Birds and fish travel yearly from the Arctic to the Antarctic without training, arriving at the same nesting site. Bees in their navigational calculations, use the sun as a compass. At night or on very cloudy days, they rely on the patterns of polarised light for navigation. But even if it is too cloudy and the light is not available, bees have a back-up system. They can use the earth’s magnetic field to find where they are. Most people under similar conditions simply get lost.
Did you know that when the bat gives off its sound, a special muscle automatically turns down its hearing so it cannot hear its own voice, only the guiding echoes? Most people know that in flight a bat emits supersonic sound pulses (as many as 60 a second) which, if they hit something, bounce back to the bat’s ears to warn it of the object. By measuring the time it takes the echoes to return, a bat can judge the exact location of objects and then modify its flight accordingly. Somehow the modern ‘miracles’ of science in the invention of radar and sonar systems, used to guide planes safely through fog and ships through water, often pale into insignificance when compared with their created natural counterparts. [Ed. note: See also Bats: Sophistication in Miniature]
When it comes to engineering, man is not the only one who can claim success. Spiders ‘had it first’ when it comes to a system for lifting loads. They string strands of moist ‘web wire’ from a limb overhead to the object on the ground. As the web dries, it shrinks and lifts the object slightly. More wetting, more waiting, and more shrinking, results in the object eventually being hoisted right up to the spider’s nest. By this means, a spider patiently works with web cables until a selected object is high enough off the ground for the creature to build its nest. Spiders know how to spin a wall of web which can hold many times their own weight.
They have their own unique types of webs. Trade names which are marvels in geometric design and workmanship. Spiders were diving under water in air-filled diving bells long before man invented the submarine or the bathysphere. [Ed. note: See also God’s webspinners give chemists free lessons]

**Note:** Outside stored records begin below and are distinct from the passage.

-- ==== Sys2Proof/Config.lean ====
section
/-! DEFINITION. What CONFIGURE gives the part (11_start_up_and_configuration.md, Table 11-2). -/

namespace Sys2Proof

/-- The fields of CONFIGURE as applied, defaults filled in (Table 11-2, R178, R179). `ranks` is the rank table as the
District Link Controller holds it, the management station at rank 0 (R164). -/
structure Config where
  capacity : Nat
  ranks : Vector Rank 16
  enable : Quad Bool
  spread : Quad Nat
  discovery : Nat
  quiet : Nat
  dark : Nat
  overlap : Nat
  drift : Nat
  kOnline : Nat
  soak : Nat
  lostTimeout : Nat
  close : TimeOfDay
deriving DecidableEq, Repr

end Sys2Proof
end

The first successful light bulbs marketed by Edison in the 1880s produced so much heat that they burnt out very rapidly. Even our modern light bulbs produce so much more heat than light that they are very wasteful of energy. If we could only learn from the firefly’s system, millions of dollars would be saved. They light up their lives by using a fuel called luciferin backed by a layer of reflective pigment cells covered by transparent tissue shapes to form a lens. Your car’s headlights and spotlights are patterned after that design.

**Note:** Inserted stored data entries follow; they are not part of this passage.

/-- A request whose arguments are read by `read`: refused RANGE when they are too short or out of range (R172, check 3), else given to the owning block. -/
def State.ranged {α : Type} (s : State) (read : Option α) (f : α → Answer) : Answer :=
  match read with
  | none => s.refuse .range
  | some a => f a

/-! ## CONFIGURE, TIME, TARIFF -/

/-- A tree becomes RUNNING: its discovery count is set to the discovery interval (R43), and its transmitter starts at the next round boundary (R42). -/
def TreeLine.start (t : TreeLine) (c : Config) : TreeLine := { t with running := true, discovery := c.discovery }

/-- An accepted CONFIGURE applied by every block in one step (R179, R24, R43, R94, R137, R164). -/
def State.applyConfig (s : State) (c : Config) : State :=
  let s := { s with config := some c, share := s.share.purge c.ranks, cal := { s.cal with closeTime := c.close } }
  (Tree.all.filter fun t => c.enable.get t.idx).foldl (fun s t => s.onTree t fun x => x.start c) s

/-- CONFIGURE as Start-Up takes it (R178): RANK, RANGE, STATE, else applied and answered with the configuration as applied. -/
def State.configure (s : State) (rx : Rx) (args : List Byte) : Answer :=
  if rx.src ≠ s.mgt then s.refuse .rank
  else s.ranged (configArgs args s.mgt) fun c => if s.inRun then s.refuse .state else ⟨s.applyConfig c, .ok, configBytes c⟩

/-- CONFIGURE (R177 to R179). -/
def execConfigure (rx : Rx) (num : BitVec 16) (args : List Byte) (s : State) : Host.Outcome State Fault Refusal :=
  s.does fun s => s.receive rx fun s => s.answer rx num 1 fun s => s.configure rx args

/-- An accepted TIME applied (R140): the step mark reaches the open banks (R155), the second phase restarts and the Calendar Clock takes the time. A second tick
whose boundary has passed and which has not been taken is no second tick any more (assumption 17). -/
def State.applyTime (s : State) (m : Moment) (weekday : Nat) : State :=
  let s := if s.cal.isStep m then s.mapHomes fun _ x => x.markStep else s
  (s.onClock fun c => { c with epochInSecond := 0, secondDue := false }).onCal fun c => c.apply m weekday

/-- The results of an addressed TIME (R140): the clock as applied, the current band, the next close moment and whether the set was a step. The clock as applied is
its seven fields, without the set flag, which every accepted TIME sets (DEDUCED, assumption 11). -/
def Calendar.timeBody (c : Calendar) (step : Bool) : List Byte :=
  c.fields ++ toBE 1 c.band.val ++ momentBytes c.nextClose ++ flagByte step

/-- TIME (R139, R140). -/
def execTime (rx : Rx) (num : BitVec 16) (args : List Byte) (s : State) : Host.Outcome State Fault Refusal :=
  s.does fun s => s.request rx num 2 0 false <| State.answer rx num 2 fun s =>
    s.ranged (timeArgs args) fun (m, weekday) =>
      let s' := s.applyTime m weekday
      ⟨s', .ok, s'.cal.timeBody (s.cal.isStep m)⟩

A lifetime of study barely uncovers the tremendous designs which exist in the created world of nature. Beavers build large dams and spacious underground homes; wasps manufacture paper; some ants make living bridges so that their comrades can pass over water; other ants make boats from leaves to float across instead, while yet other ants practice animal husbandry, and herd aphids which they milk. Certain animals garden by planting fungi in specially prepared leaf molds, and the famous Archer fish shoots flying insects with a stream of water, its eyes automatically correcting for optical refraction-an operation which most people cannot master however hard they try.

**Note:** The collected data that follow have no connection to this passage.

-- ==== Sys2Proof/Machine/Dispatch.lean ====
section
/-! DEFINITION. The dispatch: one arm per command, each one direct call of the command's meaning. -/

namespace Sys2Proof.Machine

/-- A command's effect on everything but the queue of waiting commands. -/
def exec (i : Instr) (s : State) : Host.Outcome State Fault Refusal :=
  match i with
  | .pinReset stn mgt => Sys2Proof.Machine.execPinReset stn mgt s
  | .roundBoundary => Sys2Proof.Machine.execRoundBoundary s
  | .controlMessageReoffer t place => Sys2Proof.Machine.execControlMessageReoffer t place s
  | .heldFrameReoffer f => Sys2Proof.Machine.execHeldFrameReoffer f s
  | .soakEnd h => Sys2Proof.Machine.execSoakEnd h s
  | .claimHoldExpiry h => Sys2Proof.Machine.execClaimHoldExpiry h s
  | .probeSettled t => Sys2Proof.Machine.execProbeSettled t s
  | .epochEnd => Sys2Proof.Machine.execEpochEnd s
  | .laserOffRefresh h => Sys2Proof.Machine.execLaserOffRefresh h s
  | .sharePeriodEnd => Sys2Proof.Machine.execSharePeriodEnd s
  | .secondTick => Sys2Proof.Machine.execSecondTick s
  | .lostTimeout h => Sys2Proof.Machine.execLostTimeout h s
  | .periodClose => Sys2Proof.Machine.execPeriodClose s
  | .forwardRetentionExpiry h => Sys2Proof.Machine.execForwardRetentionExpiry h s
  | .mapPoint => Sys2Proof.Machine.execMapPoint s
  | .burstReceived t b => Sys2Proof.Machine.execBurstReceived t b s
  | .zoneReceived t z => Sys2Proof.Machine.execZoneReceived t z s
  | .quietWindowMeasured t level => Sys2Proof.Machine.execQuietWindowMeasured t level s
  | .downstreamPacket home packet => Sys2Proof.Machine.execDownstreamPacket home packet s
  | .captureCheckComplete => Sys2Proof.Machine.execCaptureCheckComplete s
  | .claimCheckComplete => Sys2Proof.Machine.execClaimCheckComplete s
  | .releaseCheckComplete => Sys2Proof.Machine.execReleaseCheckComplete s
  | .findWalkComplete r => Sys2Proof.Machine.execFindWalkComplete r s
  | .emissionWalk => Sys2Proof.Machine.execEmissionWalk s
  | .idleGapElapsed => Sys2Proof.Machine.execIdleGapElapsed s
  | .frameSent => Sys2Proof.Machine.execFrameSent s
  | .linkCollision => Sys2Proof.Machine.execLinkCollision s
  | .jamEnd => Sys2Proof.Machine.execJamEnd s
  | .backoffEnd => Sys2Proof.Machine.execBackoffEnd s
  | .badFrame bytes => Sys2Proof.Machine.execBadFrame bytes s
  | .claim rx payload => Sys2Proof.Machine.execClaim rx payload s
  | .object rx payload => Sys2Proof.Machine.execObject rx payload s
  | .release rx payload => Sys2Proof.Machine.execRelease rx payload s
  | .share rx payload => Sys2Proof.Machine.execShare rx payload s
  | .event rx payload => Sys2Proof.Machine.execEvent rx payload s
  | .response rx payload => Sys2Proof.Machine.execResponse rx payload s
  | .configure rx num args => Sys2Proof.Machine.execConfigure rx num args s
  | .time rx num args => Sys2Proof.Machine.execTime rx num args s
  | .tariff rx num args => Sys2Proof.Machine.execTariff rx num args s
  | .admitHome rx num args => Sys2Proof.Machine.execAdmit rx num args s
  | .withdraw rx num args => Sys2Proof.Machine.execWithdraw rx num args s
  | .unbar rx num args => Sys2Proof.Machine.execUnbar rx num args s
  | .retire rx num args => Sys2Proof.Machine.execRetire rx num args s
  | .pardon rx num args => Sys2Proof.Machine.execPardon rx num args s
  | .setClass rx num args => Sys2Proof.Machine.execSetClass rx num args s
  | .search rx num args => Sys2Proof.Machine.execSearch rx num args s
  | .abortSearch rx num args => Sys2Proof.Machine.execAbortSearch rx num args s
  | .stopTree rx num args => Sys2Proof.Machine.execStopTree rx num args s
  | .startTree rx num args => Sys2Proof.Machine.execStartTree rx num args s
  | .queryHome rx num args => Sys2Proof.Machine.execQueryHome rx num args s
  | .find rx num args => Sys2Proof.Machine.execFind rx num args s
  | .readLists rx num args => Sys2Proof.Machine.execReadLists rx num args s
  | .queryStation rx num args => Sys2Proof.Machine.execQueryStation rx num args s
  | .collect rx num args => Sys2Proof.Machine.execCollect rx num args s
  | .releaseRecord rx num args => Sys2Proof.Machine.execReleaseRecord rx num args s
  | .unknownClass rx cls payload => Sys2Proof.Machine.execUnknownClass rx cls payload s
  | .unknownRequestKind rx payload => Sys2Proof.Machine.execUnknownRequestKind rx payload s

end Sys2Proof.Machine
end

What can we conclude from this? Certainly not that blind chance or accident is the rule of law in nature. There are too many rules, too many laws and too much evidence of design to reach that conclusion rationally. As man learns more of the marvelous designs implanted in creation, he should be moved to appreciate evermore the wisdom of the God who made it all. The evidence of His handiwork is so obvious that not only do the heavens declare His glory, but the earth shows the evidence of His design. So much so that men are without excuse if they deny it.